Mateus Cardoso Lemos Martins (born 15 February 2000), commonly known as Tetê, is a Brazilian professional footballer who plays as an attacking midfielder or winger for Premier League club Leicester City, on loan from Ukrainian Premier League club Shakhtar Donetsk.

Club career

Early career
Born in Alvorada, Rio Grande do Sul, Tetê joined the youth academy of Grêmio in 2008. In 2016, he scored 33 goals for the reserves. On 20 April 2018, his contract was extended until 2021.

Shakhtar Donetsk
On 20 February 2019, Tetê moved abroad and joined Ukrainian club Shakhtar Donetsk. On 13 April, he made his first team debut in a 3–0 league victory against Zorya Luhansk. On 6 November, he scored his first Champions League goal in a 3–3 away draw against Dinamo Zagreb in the 2019–20 season.

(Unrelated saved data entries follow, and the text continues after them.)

/-! ## Counting in the low bits -/

/-- Counting in the low `w` bits of a number, when they do not wrap, is counting in the whole number. -/
theorem high_append_low_add {h w : Nat} (c : BitVec (h + w)) {j : Nat} (fits : (c.extractLsb' 0 w).toNat + j < 2 ^ w) :
    c.extractLsb' w h ++ (c.extractLsb' 0 w + BitVec.ofNat w j) = c + BitVec.ofNat (h + w) j := by
  have split : c.extractLsb' w h ++ c.extractLsb' 0 w = c := by
    rw [BitVec.extractLsb'_append_extractLsb'_eq_extractLsb' (Nat.zero_add w).symm, BitVec.extractLsb'_eq_self]
  have hj : (BitVec.ofNat w j).toNat = j := Nat.mod_eq_of_lt (by omega)
  have hlow : (c.extractLsb' 0 w + BitVec.ofNat w j).toNat = (c.extractLsb' 0 w).toNat + j := by
    rw [BitVec.toNat_add_of_lt (by rw [hj]; exact fits), hj]
  have hsum : (c.extractLsb' w h ++ (c.extractLsb' 0 w + BitVec.ofNat w j)).toNat = c.toNat + j := by
    rw [append_toNat_add, hlow, ← Nat.add_assoc, ← append_toNat_add, split]
  apply BitVec.eq_of_toNat_eq
  rw [BitVec.toNat_add, BitVec.toNat_ofNat, Nat.add_mod_mod, ← hsum, Nat.mod_eq_of_lt (BitVec.isLt _)]

/-- The low word of counter block `j`, as long as it does not wrap (43_siv_ctr R141). -/
theorem counterBlock_low {c : Block} {j : Nat} (fits : (c.extractLsb' 0 32).toNat + j < 2 ^ 32) :
    ((counterBlock c j).extractLsb' 0 32).toNat = (c.extractLsb' 0 32).toNat + j := by
  have hj : (BitVec.ofNat 32 j).toNat = j := Nat.mod_eq_of_lt (by omega)
  rw [counterBlock_eq, BitVec.extractLsb'_append_eq_right, BitVec.toNat_add_of_lt (by rw [hj]; exact fits), hj]

/-- Until the low word wraps, counter block `j` is the first one plus `j` (43_siv_ctr R144). -/
theorem counterBlock_eq_add {c : Block} {j : Nat} (fits : (c.extractLsb' 0 32).toNat + j < 2 ^ 32) :
    counterBlock c j = c + BitVec.ofNat 128 j := by
  rw [counterBlock_eq]
  exact high_append_low_add (h := 96) (w := 32) c fits

/-- A message the core can hold has at most 2^24 blocks (00_scope R6, 43_siv_ctr R144). -/
theorem bufCap_blocks_le (cfg : Config) : cfg.bufCap / 16 ≤ 2 ^ 24 := by
  have hcode := cfg.capCode.isLt
  rw [Config.bufCap]
  omega

end Sys2Proof.Machine

/-! PROOFS. The statements about 43_siv_ctr. -/

namespace Sys2Proof.Claims

open Sys2Proof.Machine

/-- Settles O42: the mask frees the top bit of the low word and of the low double word, and 2^24 blocks do not fill the
room it leaves. -/
theorem counterNeverWraps : Obligations.CounterNeverWraps := by
  intro cfg seed
  have blocks := bufCap_blocks_le cfg
  have low32 := qMask_low_lt seed (w := 32) (.inl rfl)
  have low64 := qMask_low_lt seed (w := 64) (.inr rfl)
  refine ⟨blocks, by omega, fun j hj => ?_⟩
  have fits32 : ((qMask seed).extractLsb' 0 32).toNat + j < 2 ^ 32 := by omega
  have fits64 : ((qMask seed).extractLsb' 0 64).toNat + j < 2 ^ 64 := by omega
  have whole := counterBlock_eq_add fits32
  exact ⟨counterBlock_low fits32, by omega, counterBlock_eq _ j,
    whole.trans (high_append_low_add (h := 64) (w := 64) (qMask seed) fits64).symm, whole⟩

/-- Settles O40: byte `16*j + i` of the keystream is byte `i` of `E(C_j)`. -/
theorem sivCtrXorsTheKeystream : Obligations.SivCtrXorsTheKeystream := by
  refine fun ek seed data => ⟨sivCtr_length ek seed data, fun j i hi hlt => ?_⟩
  have block := keystream_block ek (qMask seed) ((data.length + 15) / 16) j i (by omega) hi
  rw [counterBlock_eq] at block
  rw [sivCtr, xorBytes, List.getElem?_zipWith, block, List.getElem?_eq_getElem hlt, List.getD_eq_getElem _ _ hlt]

/-- Settles O41: both runs xor with the same keystream, since it depends on the data's length only. -/
theorem sivCtrIsItsOwnInverse : Obligations.SivCtrIsItsOwnInverse := by
  intro ek seed data
  rw [sivCtr, sivCtr_length, sivCtr]
  exact xorBytes_cancel data _ (by rw [keystream_length]; omega)

/-- Settles O39: the two bits of the mask's word are cleared, the others stand. -/
theorem qMaskClearsTwoBits : Obligations.QMaskClearsTwoBits := fun s _ h => qMask_getLsbD s h

end Sys2Proof.Claims

/-! PROOFS. The statement about 44_comparator. -/

namespace Sys2Proof.Claims

open Sys2Proof.Machine

/-- Settles O43: the accumulated or is zero exactly when every byte of `a xor b` is. -/
theorem comparatorIsEquality : Obligations.ComparatorIsEquality := ctEq_iff

end Sys2Proof.Claims

/-! PROOFS. What the key and system commands read and write: the STATUS word (10_state R33), a key word and its valid bit
(45_commands_key R162), and the staged key as one number that KEYINIT cuts into halves (45_commands_key R163). -/

namespace Sys2Proof.Machine
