-- ==== Sys2Proof/WellFormed.lean ====
section
/-! DEFINITION. What makes a command word legal (spec/30_encoding.md R58), an assembler line correct (R63, R64) and a
capacity allowed (spec/00_scope.md R7).  A term of `Instr` needs no check: its operands have the widths of their
fields. -/

namespace Sys2Proof

/-- The `legal` verdict of R58, row by row as the rule writes it.  It is written apart from the decoder, so that the
two can be held against each other. -/
def legal (cw : CmdWord) : Bool :=
  match (cw.extractLsb' 32 8).toNat with
  | 0x01 => cw.extractLsb' 0 32 == 0#32
  | 0x02 => cw.extractLsb' 8 24 == 0#24
  | 0x03 => cw.extractLsb' 16 16 == 0#16
  | 0x10 => cw.extractLsb' 16 16 == 0#16
  | 0x11 => cw.extractLsb' 16 16 == 0#16
  | 0x12 => true
  | 0x13 => cw.extractLsb' 0 32 == 0#32
  | 0x14 => cw.extractLsb' 8 24 == 0#24
  | _ => false

/-- The operand forms (R55). -/
inductive Form where
  | N
  | B
  | H
  | W
  | A
  deriving DecidableEq, Repr

/-- The reserved operand bits of a form, as a mask (R55). -/
def Form.reserved : Form → Arg
  | .N => 0xFFFFFFFF#32
  | .B => 0xFFFFFF00#32
  | .H => 0xFFFF0000#32
  | .W => 0x00000000#32
  | .A => 0xFFFF0000#32

/-- The opcode map (R57): each defined opcode with its form. -/
def opcodeForms : List (Opcode × Form) :=
  [(0x01#8, .N), (0x02#8, .B), (0x03#8, .H), (0x10#8, .A), (0x11#8, .H), (0x12#8, .W), (0x13#8, .N), (0x14#8, .B)]

/-- R7: the allowed capacities. -/
def Config.frameCapOk (n : Nat) : Bool := decide (frameCapMin ≤ n) && decide (n ≤ frameCapMax)

/-- An unsigned operand fits a field of `width` bits. -/
def fits (width v : Nat) : Bool := decide (v < 2 ^ width)

/-- The operand of `enc.i32` fits: an unsigned 32-bit number, or a negative number with a 32-bit two's-complement
pattern.  DEDUCED from R63 and R12 (log entry 13). -/
def fitsI32 (w : Int) : Bool := decide (-2 ^ 31 ≤ w) && decide (w < 2 ^ 32)

/-- R63: "An operand that does not fit its field is an assembly error, not a word."  `crc.block` has at least one
byte, as R64 writes it. -/
def AsmLine.wellFormed : AsmLine → Bool
  | .crcByte b => fits 8 b
  | .crcCmp h => fits 16 h
  | .encNew adr fc => fits 8 adr && fits 8 fc
  | .encU16 h => fits 16 h
  | .encI32 w => fitsI32 w
  | .encU8 b => fits 8 b
  | .cmd w => fits 40 w
  | .crcBlock bytes => !bytes.isEmpty && bytes.all (fits 8)
  | .crcCheck r0 r1 => fits 8 r0 && fits 8 r1
  | .readFrame i => fits 16 i
  | .crcInit => true
  | .encFinal => true
  | .readCrc => true
  | .readStatus => true
  | .readLen => true
  | .readEop => true
  | .comment _ => true

end Sys2Proof
end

On 21 October 2020, Tetê scored the opening goal and provided one assist in Shakhtar's memorable 3–2 victory away to Real Madrid in the group stage of the UEFA Champions League.

Loans
On 7 March 2022, FIFA announced that, due to the Russian invasion of Ukraine, all the contracts of foreign players in Ukraine are suspended until 30 June 2022 and they are allowed to sign with clubs outside Ukraine until that day. On 31 March 2022, Tetê used the new rule to join Lyon in France until the end of June 2022. The arrangement was repeated for the 2022–23 season as FIFA has extended the system for another year.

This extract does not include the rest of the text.